Supposing I have an $n^{th}$-order polynomial curve $$y = \sum_{i=0}^n c_ix^i$$ and an $n^{th}$-order polynomial surface $$z = \sum_{i,j\in\mathbb{Z}^+\!,\ i+j=n} c_{ij}x^iy^j.$$ Now suppose that in each case, I want to transform the graphs of the functions by first rotating each graph with a rotation matrix $\mathbf{R}$ (planar rotation about the origin in $\mathbb{R}^2$, and rotation about some arbitrary axis through the origin in $\mathbb{R}^3$) and then translating by a displacement vector $\mathbf{d}$. How can I determine the implicit functions $C(x,y)$ and $S(x,y,z)$ such that the transformed curve and surface are defined by the zero level-sets $C(x,y)=0$ and $S(x,y,z)=0$, respectively?

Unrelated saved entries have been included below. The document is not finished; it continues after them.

-- ==== Sys2Proof/Machine/ImageLoad.lean ====
section
/-! DEFINITION. The load phase of an apply (02_deurzor_image.md R63, with what the chapters say an apply
does to their own state): regions, streams, stores, libraries, contexts, training, field, time and
group. -/

namespace Sys2Proof.Machine

/-! ### Regions (17_memory.md R442, R453) -/

/-- The registers of a region. -/
def State.showRegion (s : State) (n base size : Nat) : State :=
  (s.setPair .memRegBaseLo .memRegBaseHi [n] base).setReg .memRegSize [n] (size / 1048576)

/-- The fixed regions (R441). -/
def fixedRegions : List (Nat × Nat × Nat) :=
  [(0, 0, 0x40000000), (1, 0x40000000, 0x10000000), (2, 0x50000000, 0x10000000),
   (3, 0x60000000, 0x4000000), (4, 0x64000000, 0x2000000), (5, 0x66000000, 0x9A000000),
   (6, 0x100000000, 0x80000000), (7, 0x180000000, 0x120000000), (8, 0x2A0000000, 0x120000000)]

/-- The running plan and the registers of the flexible regions. -/
def State.loadPlan (s : State) (p : Plan) : State :=
  let s := { s with mc := { s.mc with plan := p.regions } }
  [9, 10, 11, 12].foldl (fun s n => match p.regions.find? fun r => r.1 == n with
    | some r => s.showRegion n r.2.1 r.2.2
    | none => s.showRegion n 0 0) s

/-- A range of DRAM is zeroed. -/
def State.zero (s : State) (a n : Nat) : State :=
  { s with mem := s.mem.filter fun c => decide (c.1 < a) || decide (a + n ≤ c.1) }

/-! ### Old parts (R61, R63) -/

/-- What is left of a view of an old part: its lines are gone where its stream's buffer is not kept. -/
def View.detach (v : View) (kept : Bool) : View :=
  if kept then { v with complete := true, passed := true }
  else { v with first := none, last := none, complete := true, passed := true }

/-- Scopes of old parts whose history rows are there are written; the rest settle void. Shadow work ends. -/
def State.closeOldParts (s : State) (kept : Nat → Bool) : State :=
  let s := (List.range 64).foldl (fun s n => s.numberScopes n) s
  let s := (List.range 64).foldl (fun s n =>
    (List.range (s.ledg.parts.length)).foldl (fun s _ => s.histWrite n) s) s
  let settle (p : Part) : Part :=
    { p with void := p.void || !p.settled, settled := true, deepPending := false, shadow := false }
  let detach (p : Part) : Part := { p with views := p.views.map fun v => v.detach (kept v.stream) }
  let all (f : Part → Part) (s : State) : State :=
    { s with ledg := { s.ledg with parts := s.ledg.parts.map fun x => (x.1, f x.2) } }
  all detach (all settle s).countVoids

/-! ### Scheduler (09_scheduling.md R216, R233, R236) -/

/-- Commands that are committing complete normally, since they are never killed (R218). -/
def State.finishCommits (s : State) : State := (List.range 4).foldl (fun s n => s.publish n) s

/-- Host and training work is killed and completes with CANCELLED; stripe jobs and tails go, with the references they
hold. -/
def State.clearWork (s : State) : State :=
  let s := s.sched.jobs.foldl (fun s j => match j.kind with
    | .replay => s.cancelJob j.id Code.cancelled
    | _ => s.withdraw j.id) s
  let s := { s with sched := { s.sched with jobs := [], cmds := s.sched.cmds.filter fun c => c.doomed } }
  (List.range 4).foldl (fun s n => s.updCore n fun c => { c with sets := [], lostSets := [] }) s

/-- The contexts of an image: live and pinned for each bound stream, shadow where a policy covers the
stream, training for each record. Host contexts stay. -/
def State.loadContexts (s : State) (i : Image) : State :=
  let s := { s with sched := { s.sched with ctxs := s.sched.ctxs.filter fun c => decide (160 ≤ c.1) } }
  let s := (i.streams.map Strm.stream).foldl (fun s n => s.defineCtx n .live 0xFF true) s
  let s := i.shadowStreams.foldl (fun s p => s.defineCtx (64 + p.1) .shadow 0xFF p.2) s
  let s := (i.kindOf 15 3).foldl (fun s r => s.defineCtx (128 + byteAt r 1) .training 0xFF false) s
  (List.range 160).foldl (fun s c => if (s.ctx c).any Ctx.pinned then s.swapIn c else s) s

/-! ### Streams (03_camera_ingest.md R81, 05_stripes_and_layouts.md R133 to R136) -/

/-- The number of the first line block and the first raw line that belong to the new binding. -/
def Stream.newBase (x : Stream) : Word × Nat :=
  match x.rawLines.find? fun l => l.gap with
  | some l => (l.block, l.index)
  | none => ((x.block.map (·.number)).getD x.blockNext, x.nextRaw)

/-- A stream under a new binding: numbers start at 0, what the camera side has under way goes on. -/
def Stream.rebind (x : Stream) (cfg : Bytes) (lp : Option (Bytes × Bytes)) (y : StreamLayout) (gen : Word)
    (restart : Bool) : Stream :=
  let (b, n) := x.newBase
  { cfg := cfg, lp := lp, layout := y, imageGen := gen, layGen := gen, offsetEn := x.offsetEn, slack := x.slack
    blockNext := x.blockNext - b
    block := x.block.map fun k => { k with number := k.number - b, firstLine := k.firstLine - n }
    window := x.window, nextTag := x.nextTag, partial' := x.partial', partialTime := x.partialTime
    nextRaw := 0, sent := x.sent, paired := x.paired
    trigQueue := if restart then [] else x.trigQueue
    sentTrigs := x.sentTrigs
    uplinkFree := x.uplinkFree
    rawLines := (x.rawLines.filter (·.gap)).map fun l =>
      { l with index := l.index - n, block := l.block - b }
    origins := [0], closed := x.closed, lastLine := x.lastLine, hdrSeq := x.hdrSeq
    descProd := (x.blockNext - b).toNat - b2n x.block.isSome }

$\textbf{Edit}$: if it's not convenient to do this for the general case of an $n^{th}$-order polynomial, I am particularly interested in the cases when $n=2$ and $n=4$.
Expand $$\begin{pmatrix}x\\y\end{pmatrix}=R\begin{pmatrix}u\\v\end{pmatrix}+t$$
and plug in
$$y -\sum_{i=0}^n c_ix^i=0.$$
Now you have an implicit equation in $u,v$.
Similar in 3D.